MATERIALS PROVIDED START
section
variable (v : Byte) (s : State)
@[simp] theorem State.setP_cpu : (s.setP v).cpu = { s.cpu with p := v } := rfl
@[simp] theorem State.setP_ram : (s.setP v).ram = s.ram := rfl
@[simp] theorem State.setP_controller0 : (s.setP v).controller0 = s.controller0 := rfl
@[simp] theorem State.setP_controller1 : (s.setP v).controller1 = s.controller1 := rfl
@[simp] theorem State.setP_latch0 : (s.setP v).latch0 = s.latch0 := rfl
@[simp] theorem State.setP_latch1 : (s.setP v).latch1 = s.latch1 := rfl
@[simp] theorem State.setP_clock : (s.setP v).clock = s.clock := rfl
@[simp] theorem State.setP_dma : (s.setP v).dma = s.dma := rfl
@[simp] theorem State.setP_ppu : (s.setP v).ppu = s.ppu := rfl
@[simp] theorem State.setP_cart : (s.setP v).cart = s.cart := rfl
@[simp] theorem State.setP_params : (s.setP v).params = s.params := rfl
@[simp] theorem State.setP_renderEnable : (s.setP v).renderEnable = s.renderEnable := rfl
@[simp] theorem State.setP_sink : (s.setP v).sink = s.sink := rfl
@[simp] theorem State.setP_freeIndex : (s.setP v).freeIndex = s.freeIndex := rfl
end

section
variable (v : Byte) (s : State)
@[simp] theorem State.setOpcode_cpu : (s.setOpcode v).cpu = { s.cpu with opcode := v } := rfl
@[simp] theorem State.setOpcode_ram : (s.setOpcode v).ram = s.ram := rfl
@[simp] theorem State.setOpcode_controller0 : (s.setOpcode v).controller0 = s.controller0 := rfl
@[simp] theorem State.setOpcode_controller1 : (s.setOpcode v).controller1 = s.controller1 := rfl
@[simp] theorem State.setOpcode_latch0 : (s.setOpcode v).latch0 = s.latch0 := rfl
@[simp] theorem State.setOpcode_latch1 : (s.setOpcode v).latch1 = s.latch1 := rfl
@[simp] theorem State.setOpcode_clock : (s.setOpcode v).clock = s.clock := rfl
@[simp] theorem State.setOpcode_dma : (s.setOpcode v).dma = s.dma := rfl
@[simp] theorem State.setOpcode_ppu : (s.setOpcode v).ppu = s.ppu := rfl
@[simp] theorem State.setOpcode_cart : (s.setOpcode v).cart = s.cart := rfl
@[simp] theorem State.setOpcode_params : (s.setOpcode v).params = s.params := rfl
@[simp] theorem State.setOpcode_renderEnable : (s.setOpcode v).renderEnable = s.renderEnable := rfl
@[simp] theorem State.setOpcode_sink : (s.setOpcode v).sink = s.sink := rfl
@[simp] theorem State.setOpcode_freeIndex : (s.setOpcode v).freeIndex = s.freeIndex := rfl
end

section
variable (v : Word) (s : State)
@[simp] theorem State.setAddrAbs_cpu : (s.setAddrAbs v).cpu = { s.cpu with addrAbs := v } := rfl
@[simp] theorem State.setAddrAbs_ram : (s.setAddrAbs v).ram = s.ram := rfl
@[simp] theorem State.setAddrAbs_controller0 : (s.setAddrAbs v).controller0 = s.controller0 := rfl
@[simp] theorem State.setAddrAbs_controller1 : (s.setAddrAbs v).controller1 = s.controller1 := rfl
@[simp] theorem State.setAddrAbs_latch0 : (s.setAddrAbs v).latch0 = s.latch0 := rfl
@[simp] theorem State.setAddrAbs_latch1 : (s.setAddrAbs v).latch1 = s.latch1 := rfl
@[simp] theorem State.setAddrAbs_clock : (s.setAddrAbs v).clock = s.clock := rfl
@[simp] theorem State.setAddrAbs_dma : (s.setAddrAbs v).dma = s.dma := rfl
@[simp] theorem State.setAddrAbs_ppu : (s.setAddrAbs v).ppu = s.ppu := rfl
@[simp] theorem State.setAddrAbs_cart : (s.setAddrAbs v).cart = s.cart := rfl
@[simp] theorem State.setAddrAbs_params : (s.setAddrAbs v).params = s.params := rfl
@[simp] theorem State.setAddrAbs_renderEnable : (s.setAddrAbs v).renderEnable = s.renderEnable := rfl
@[simp] theorem State.setAddrAbs_sink : (s.setAddrAbs v).sink = s.sink := rfl
@[simp] theorem State.setAddrAbs_freeIndex : (s.setAddrAbs v).freeIndex = s.freeIndex := rfl
end

section
variable (v : Word) (s : State)
@[simp] theorem State.setAddrRel_cpu : (s.setAddrRel v).cpu = { s.cpu with addrRel := v } := rfl
@[simp] theorem State.setAddrRel_ram : (s.setAddrRel v).ram = s.ram := rfl
@[simp] theorem State.setAddrRel_controller0 : (s.setAddrRel v).controller0 = s.controller0 := rfl
@[simp] theorem State.setAddrRel_controller1 : (s.setAddrRel v).controller1 = s.controller1 := rfl
@[simp] theorem State.setAddrRel_latch0 : (s.setAddrRel v).latch0 = s.latch0 := rfl
@[simp] theorem State.setAddrRel_latch1 : (s.setAddrRel v).latch1 = s.latch1 := rfl
@[simp] theorem State.setAddrRel_clock : (s.setAddrRel v).clock = s.clock := rfl
@[simp] theorem State.setAddrRel_dma : (s.setAddrRel v).dma = s.dma := rfl
@[simp] theorem State.setAddrRel_ppu : (s.setAddrRel v).ppu = s.ppu := rfl
@[simp] theorem State.setAddrRel_cart : (s.setAddrRel v).cart = s.cart := rfl
@[simp] theorem State.setAddrRel_params : (s.setAddrRel v).params = s.params := rfl
@[simp] theorem State.setAddrRel_renderEnable : (s.setAddrRel v).renderEnable = s.renderEnable := rfl
@[simp] theorem State.setAddrRel_sink : (s.setAddrRel v).sink = s.sink := rfl
@[simp] theorem State.setAddrRel_freeIndex : (s.setAddrRel v).freeIndex = s.freeIndex := rfl
end

section
variable (v : Byte) (s : State)
@[simp] theorem State.setFetched_cpu : (s.setFetched v).cpu = { s.cpu with fetched := v } := rfl
@[simp] theorem State.setFetched_ram : (s.setFetched v).ram = s.ram := rfl
@[simp] theorem State.setFetched_controller0 : (s.setFetched v).controller0 = s.controller0 := rfl
@[simp] theorem State.setFetched_controller1 : (s.setFetched v).controller1 = s.controller1 := rfl
@[simp] theorem State.setFetched_latch0 : (s.setFetched v).latch0 = s.latch0 := rfl
@[simp] theorem State.setFetched_latch1 : (s.setFetched v).latch1 = s.latch1 := rfl
@[simp] theorem State.setFetched_clock : (s.setFetched v).clock = s.clock := rfl
@[simp] theorem State.setFetched_dma : (s.setFetched v).dma = s.dma := rfl
@[simp] theorem State.setFetched_ppu : (s.setFetched v).ppu = s.ppu := rfl
@[simp] theorem State.setFetched_cart : (s.setFetched v).cart = s.cart := rfl
@[simp] theorem State.setFetched_params : (s.setFetched v).params = s.params := rfl
@[simp] theorem State.setFetched_renderEnable : (s.setFetched v).renderEnable = s.renderEnable := rfl
@[simp] theorem State.setFetched_sink : (s.setFetched v).sink = s.sink := rfl
@[simp] theorem State.setFetched_freeIndex : (s.setFetched v).freeIndex = s.freeIndex := rfl
end

section
variable (v : Byte) (s : State)
@[simp] theorem State.setCycles_cpu : (s.setCycles v).cpu = { s.cpu with cycles := v } := rfl
@[simp] theorem State.setCycles_ram : (s.setCycles v).ram = s.ram := rfl
@[simp] theorem State.setCycles_controller0 : (s.setCycles v).controller0 = s.controller0 := rfl
@[simp] theorem State.setCycles_controller1 : (s.setCycles v).controller1 = s.controller1 := rfl
@[simp] theorem State.setCycles_latch0 : (s.setCycles v).latch0 = s.latch0 := rfl
@[simp] theorem State.setCycles_latch1 : (s.setCycles v).latch1 = s.latch1 := rfl
@[simp] theorem State.setCycles_clock : (s.setCycles v).clock = s.clock := rfl
@[simp] theorem State.setCycles_dma : (s.setCycles v).dma = s.dma := rfl
@[simp] theorem State.setCycles_ppu : (s.setCycles v).ppu = s.ppu := rfl
@[simp] theorem State.setCycles_cart : (s.setCycles v).cart = s.cart := rfl
@[simp] theorem State.setCycles_params : (s.setCycles v).params = s.params := rfl
@[simp] theorem State.setCycles_renderEnable : (s.setCycles v).renderEnable = s.renderEnable := rfl
@[simp] theorem State.setCycles_sink : (s.setCycles v).sink = s.sink := rfl
@[simp] theorem State.setCycles_freeIndex : (s.setCycles v).freeIndex = s.freeIndex := rfl
end

section
variable (f : Flag) (v : Bool) (s : State)
@[simp] theorem State.setFlag_cpu : (s.setFlag f v).cpu = { s.cpu with p := putFlag f v s.cpu.p } := rfl
@[simp] theorem State.setFlag_ram : (s.setFlag f v).ram = s.ram := rfl
@[simp] theorem State.setFlag_controller0 : (s.setFlag f v).controller0 = s.controller0 := rfl
@[simp] theorem State.setFlag_controller1 : (s.setFlag f v).controller1 = s.controller1 := rfl
@[simp] theorem State.setFlag_latch0 : (s.setFlag f v).latch0 = s.latch0 := rfl
@[simp] theorem State.setFlag_latch1 : (s.setFlag f v).latch1 = s.latch1 := rfl
@[simp] theorem State.setFlag_clock : (s.setFlag f v).clock = s.clock := rfl
@[simp] theorem State.setFlag_dma : (s.setFlag f v).dma = s.dma := rfl
@[simp] theorem State.setFlag_ppu : (s.setFlag f v).ppu = s.ppu := rfl
@[simp] theorem State.setFlag_cart : (s.setFlag f v).cart = s.cart := rfl
@[simp] theorem State.setFlag_params : (s.setFlag f v).params = s.params := rfl
@[simp] theorem State.setFlag_renderEnable : (s.setFlag f v).renderEnable = s.renderEnable := rfl
@[simp] theorem State.setFlag_sink : (s.setFlag f v).sink = s.sink := rfl
@[simp] theorem State.setFlag_freeIndex : (s.setFlag f v).freeIndex = s.freeIndex := rfl
end

end Sys2Proof.Machine
end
MATERIALS PROVIDED END
:: YOUR OBJECTIVE ::
Set down precisely the lines above between the line holding "(s.setP v).params = s.params := rfl" and the line holding "(s.setOpcode v).latch1 = s.latch1 := rfl", inclusive, and nothing beyond them.

:: TASK RESULT ::
@[simp] theorem State.setP_params : (s.setP v).params = s.params := rfl
@[simp] theorem State.setP_renderEnable : (s.setP v).renderEnable = s.renderEnable := rfl
@[simp] theorem State.setP_sink : (s.setP v).sink = s.sink := rfl
@[simp] theorem State.setP_freeIndex : (s.setP v).freeIndex = s.freeIndex := rfl
end

section
variable (v : Byte) (s : State)
@[simp] theorem State.setOpcode_cpu : (s.setOpcode v).cpu = { s.cpu with opcode := v } := rfl
@[simp] theorem State.setOpcode_ram : (s.setOpcode v).ram = s.ram := rfl
@[simp] theorem State.setOpcode_controller0 : (s.setOpcode v).controller0 = s.controller0 := rfl
@[simp] theorem State.setOpcode_controller1 : (s.setOpcode v).controller1 = s.controller1 := rfl
@[simp] theorem State.setOpcode_latch0 : (s.setOpcode v).latch0 = s.latch0 := rfl
@[simp] theorem State.setOpcode_latch1 : (s.setOpcode v).latch1 = s.latch1 := rfl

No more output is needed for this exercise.